* _Dataset extract_:

-- ==== Sys2Proof/Certificates/Slice0/Obligations.lean ====
section
/-! DEFINITION. What is to be proved of the machine, from the numbered rules of spec/. Where a docstring says that a
clause is the spec's decision D<n>, the spec marks it as its own choice and the statement has basis 'derived'. -/

open Sys2Proof Sys2Proof.Machine

/-! ### Encoding -/

/-- Decoding the bytes of any well-formed instruction gives it back, with the bytes after it (R74, R100, R105). -/
def Obligations.DecodeOfEncode : Prop :=
  ∀ (i : Instr) (rest : List Byte), i.wf = true → decode (encodeBytes i ++ rest) = .instr i rest

/-- A word that decodes to an instruction is that instruction's word, and the instruction is well-formed: no two words
are the same instruction. -/
def Obligations.EncodeOfDecode : Prop :=
  ∀ (op : Word) (i : Instr), decodeWord op = some i → i.wf = true ∧ encode i = op

/-- The classes of one instruction (R107), and classes 8, E and F by their sub-field (R109, R110, R111). -/
def Obligations.DecodeByClass : Prop :=
  (∀ nnn : Addr12,
    decodeWord (0x1#4 ++ nnn) = some (.op1NNN nnn) ∧ decodeWord (0x2#4 ++ nnn) = some (.op2NNN nnn) ∧
    decodeWord (0xA#4 ++ nnn) = some (.opANNN nnn) ∧ decodeWord (0xB#4 ++ nnn) = some (.opBNNN nnn)) ∧
  (∀ (x : Reg) (nn : Byte),
    decodeWord (0x3#4 ++ x ++ nn) = some (.op3XNN x nn) ∧ decodeWord (0x4#4 ++ x ++ nn) = some (.op4XNN x nn) ∧
    decodeWord (0x6#4 ++ x ++ nn) = some (.op6XNN x nn) ∧ decodeWord (0x7#4 ++ x ++ nn) = some (.op7XNN x nn) ∧
    decodeWord (0xC#4 ++ x ++ nn) = some (.opCXNN x nn)) ∧
  (∀ (x y : Reg) (n : Nibble), decodeWord (0xD#4 ++ x ++ y ++ n) = some (.opDXYN x y n)) ∧
  (∀ (x y : Reg) (n : Nibble),
    decodeWord (0x8#4 ++ x ++ y ++ n) =
      if n = 0x0 then some (.op8XY0 x y) else if n = 0x1 then some (.op8XY1 x y)
      else if n = 0x2 then some (.op8XY2 x y) else if n = 0x3 then some (.op8XY3 x y)
      else if n = 0x4 then some (.op8XY4 x y) else if n = 0x5 then some (.op8XY5 x y)
      else if n = 0x6 then some (.op8XY6 x y) else if n = 0x7 then some (.op8XY7 x y)
      else if n = 0xE then some (.op8XYE x y) else none) ∧
  (∀ (x : Reg) (nn : Byte),
    decodeWord (0xE#4 ++ x ++ nn) =
      if nn = 0x9E then some (.opEX9E x) else if nn = 0xA1 then some (.opEXA1 x) else none) ∧
  (∀ (x : Reg) (nn : Byte),
    decodeWord (0xF#4 ++ x ++ nn) =
      if nn = 0x07 then some (.opFX07 x) else if nn = 0x0A then some (.opFX0A x)
      else if nn = 0x15 then some (.opFX15 x) else if nn = 0x18 then some (.opFX18 x)
      else if nn = 0x1E then some (.opFX1E x) else if nn = 0x29 then some (.opFX29 x)
      else if nn = 0x33 then some (.opFX33 x) else if nn = 0x55 then some (.opFX55 x)
      else if nn = 0x65 then some (.opFX65 x) else none)

/-- Class 0 has no Unknown word, 00E0 and 00EE come before 0NNN, and 5XYN and 9XYN with N other than 0 are Unknown: the
strictness is the spec's decision D9. -/
def Obligations.DecodeIsStrict : Prop :=
  (∀ nnn : Addr12, decodeWord (0x0#4 ++ nnn) =
    if nnn = 0x0E0 then some .op00E0 else if nnn = 0x0EE then some .op00EE else some (.op0NNN nnn)) ∧
  (∀ (x y : Reg) (n : Nibble),
    decodeWord (0x5#4 ++ x ++ y ++ n) = (if n = 0 then some (.op5XY0 x y) else none) ∧
    decodeWord (0x9#4 ++ x ++ y ++ n) = (if n = 0 then some (.op9XY0 x y) else none))

/-- Words of the spec's test vectors, bytes in memory order, decode to the instructions they stand for. -/
def Obligations.DecodeOfVectorWords : Prop :=
  decode [0x00, 0xEE] = .instr .op00EE [] ∧ decode [0x22, 0x10] = .instr (.op2NNN 0x210) [] ∧
  decode [0x6A, 0x2F] = .instr (.op6XNN 0xA 0x2F) [] ∧ decode [0x81, 0x24] = .instr (.op8XY4 1 2) [] ∧
  decode [0xF3, 0x55] = .instr (.opFX55 3) [] ∧ decode [0xD0, 0x12] = .instr (.opDXYN 0 1 2) [] ∧
  decode [0xE1, 0x9E] = .instr (.opEX9E 1) [] ∧ decode [0x51, 0x21] = .unknown 0x5121

/-! ### The step -/

/-- Where the bytes at PC decode to an instruction, a step is that instruction run on the state whose timers have
ticked in `per_step` mode and whose PC has advanced by 2. That the tick comes first is the spec's decision D3. -/
def Obligations.StepRunsTheDecodedInstruction : Prop :=
  ∀ (s : State) (i : Instr) (rest : List Byte), s.pc.toNat + 1 ≤ 0xFFF →
    decode [s.byteAt s.pc.toNat, s.byteAt (s.pc.toNat + 1)] = .instr i rest →
    ∃ u, step s = exec i u ∧ u.pc = s.pc + 2 ∧
      u.dt.toNat = (if s.cfg.timerMode = .perStep then s.dt.toNat - 1 else s.dt.toNat) ∧
      u.st.toNat = (if s.cfg.timerMode = .perStep then s.st.toNat - 1 else s.st.toNat) ∧
      onlyChanges [.pc, .dt, .st, .loadOpen] s u

/-- Every step answers a next state and a result: the block never stops by itself, and every fault and condition is a
result. -/
def Obligations.StepAlwaysAnswers : Prop :=
  ∀ s : State, ∃ t r, step s = .next t ∧ t.result = some r

/-- An Unknown word is reported and otherwise only the fetch's advance and the tick happen. That PC advances is the
spec's decision D8. -/
def Obligations.UnknownWordReportsAndAdvances : Prop :=
  ∀ (s : State) (op : Word), fetchWord s = .ok op → decodeWord op = none →
    ∃ t, step s = .next t ∧ t.result = some (.cond .unknownOpcode s.pc op) ∧ t.pc = s.pc + 2 ∧
      t.dt = (beginStep s).dt ∧ t.st = (beginStep s).st ∧
      onlyChanges [.pc, .dt, .st, .loadOpen, .result] s t

/-- A fetch whose second byte is above 0xFFF faults, and so does every further step: PC stays, the result names the
lowest address above 0xFFF, the mark is set, and nothing but the timers changes. That PC stays is the spec's decision
D7, that the bound is checked at the fetch D11. -/
def Obligations.FetchFaultRepeats : Prop :=
  ∀ (s : State) (n : Nat), s.pc.toNat + 1 > 0xFFF →
    (runSteps (n + 1) s).result =
      some (.fault (.outOfBoundsAccess .fetch (if s.pc.toNat > 0xFFF then s.pc.toNat else s.pc.toNat + 1))
        s.pc none) ∧
    (runSteps (n + 1) s).faultMark = true ∧
    (runSteps (n + 1) s).dt.toNat =
      (if s.cfg.timerMode = .perStep then s.dt.toNat - (n + 1) else s.dt.toNat) ∧
    onlyChanges [.dt, .st, .loadOpen, .result, .faultMark] s (runSteps (n + 1) s)
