-- ==== Sys2Proof/Tests/Slice0.lean ====
section
/-! SUPPORT. The model's own tests: the well-formedness check, every constructor's word written from the spec's
encodings, single steps from 95_test_vectors.md, and for every obligation with hypotheses a witness that meets them. -/

namespace Sys2Proof.Tests

open Sys2Proof Sys2Proof.Machine

/-- The next state, where there is one. -/
def got : Answer → Option State
  | .next s => some s
  | .fault _ => none
  | .refused _ => none

/-- A state with one word at PC = 0x200. -/
def at200 (op : Word) : State := placeWord State.reset op

/-- A state with one word at a given PC. -/
def atPc (pc op : Word) : State := placeWord { State.reset with pc := pc } op

/-- Registers set one after the other. -/
def regs (rs : List (Reg × Byte)) (s : State) : State := rs.foldl (fun t p => t.setV p.1 p.2) s

/-- A byte put into memory. -/
def poke (a : Nat) (b : Byte) (s : State) : State := { s with mem := Memory.write s.cfg s.mem a b }

/-- I set. -/
def withI (i : Word) (s : State) : State := { s with i := i }

/-- A key pressed. -/
def press (k : Nat) (s : State) : State := { s with key := s.key.setIfInBounds k true }

/-- Cells set. -/
def cells (js : List Nat) (s : State) : State := { s with fb := js.foldl (fun f j => f ||| BitVec.twoPow 2048 j) s.fb }

/-- The parameters with ticks by the host. -/
def external : Config := { defaultConfig with timerMode := .externalTick }

/-- What a test reads of one step. -/
def after {α : Type} (s : State) (f : State → α) : Option α := (got (step s)).map f

/-! ### Well-formedness -/

/-- R106: 0x00E0 is 00E0, never 0NNN. -/
theorem test_illformed_0NNN_0E0 : Instr.wf (.op0NNN 0x0E0) = false := by decide

/-- R106: 0x00EE is 00EE, never 0NNN. -/
theorem test_illformed_0NNN_0EE : Instr.wf (.op0NNN 0x0EE) = false := by decide

/-- R106: the words beside them are 0NNN. -/
theorem test_wellformed_0NNN : Instr.wf (.op0NNN 0x0E1) = true ∧ Instr.wf (.op0NNN 0x0ED) = true := by decide

/-! ### Decoding: a word of every constructor, in binary from the formats of R102 and the codes of R106 to R111 -/

/-- Control flow: formats F0, FA, FB, FR. -/
theorem test_decode_control :
    decodeWord 0b0000_0000_1110_1110#16 = some .op00EE ∧
    decodeWord 0b0000_0001_0010_0011#16 = some (.op0NNN 0x123) ∧
    decodeWord 0b0001_0010_0011_0100#16 = some (.op1NNN 0x234) ∧
    decodeWord 0b0010_0010_0001_0000#16 = some (.op2NNN 0x210) ∧
    decodeWord 0b0011_0001_0100_0010#16 = some (.op3XNN 1 0x42) ∧
    decodeWord 0b0100_0001_0100_0010#16 = some (.op4XNN 1 0x42) ∧
    decodeWord 0b0101_0001_0010_0000#16 = some (.op5XY0 1 2) ∧
    decodeWord 0b1001_0001_0010_0000#16 = some (.op9XY0 1 2) ∧
    decodeWord 0b1011_1111_1110_1101#16 = some (.opBNNN 0xFED) := by decide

* _Directions for this task_: Every line from the top of the material through the line containing "def Obligations.DecodeOfEncode : Prop" must be transcribed exactly, and no other line may appear.

* _Exercise answer_:
-- ==== Sys2Proof/Certificates/Slice0/Obligations.lean ====
section
/-! DEFINITION. What is to be proved of the machine, from the numbered rules of spec/. Where a docstring says that a
clause is the spec's decision D<n>, the spec marks it as its own choice and the statement has basis 'derived'. -/

open Sys2Proof Sys2Proof.Machine

/-! ### Encoding -/

/-- Decoding the bytes of any well-formed instruction gives it back, with the bytes after it (R74, R100, R105). -/
def Obligations.DecodeOfEncode : Prop :=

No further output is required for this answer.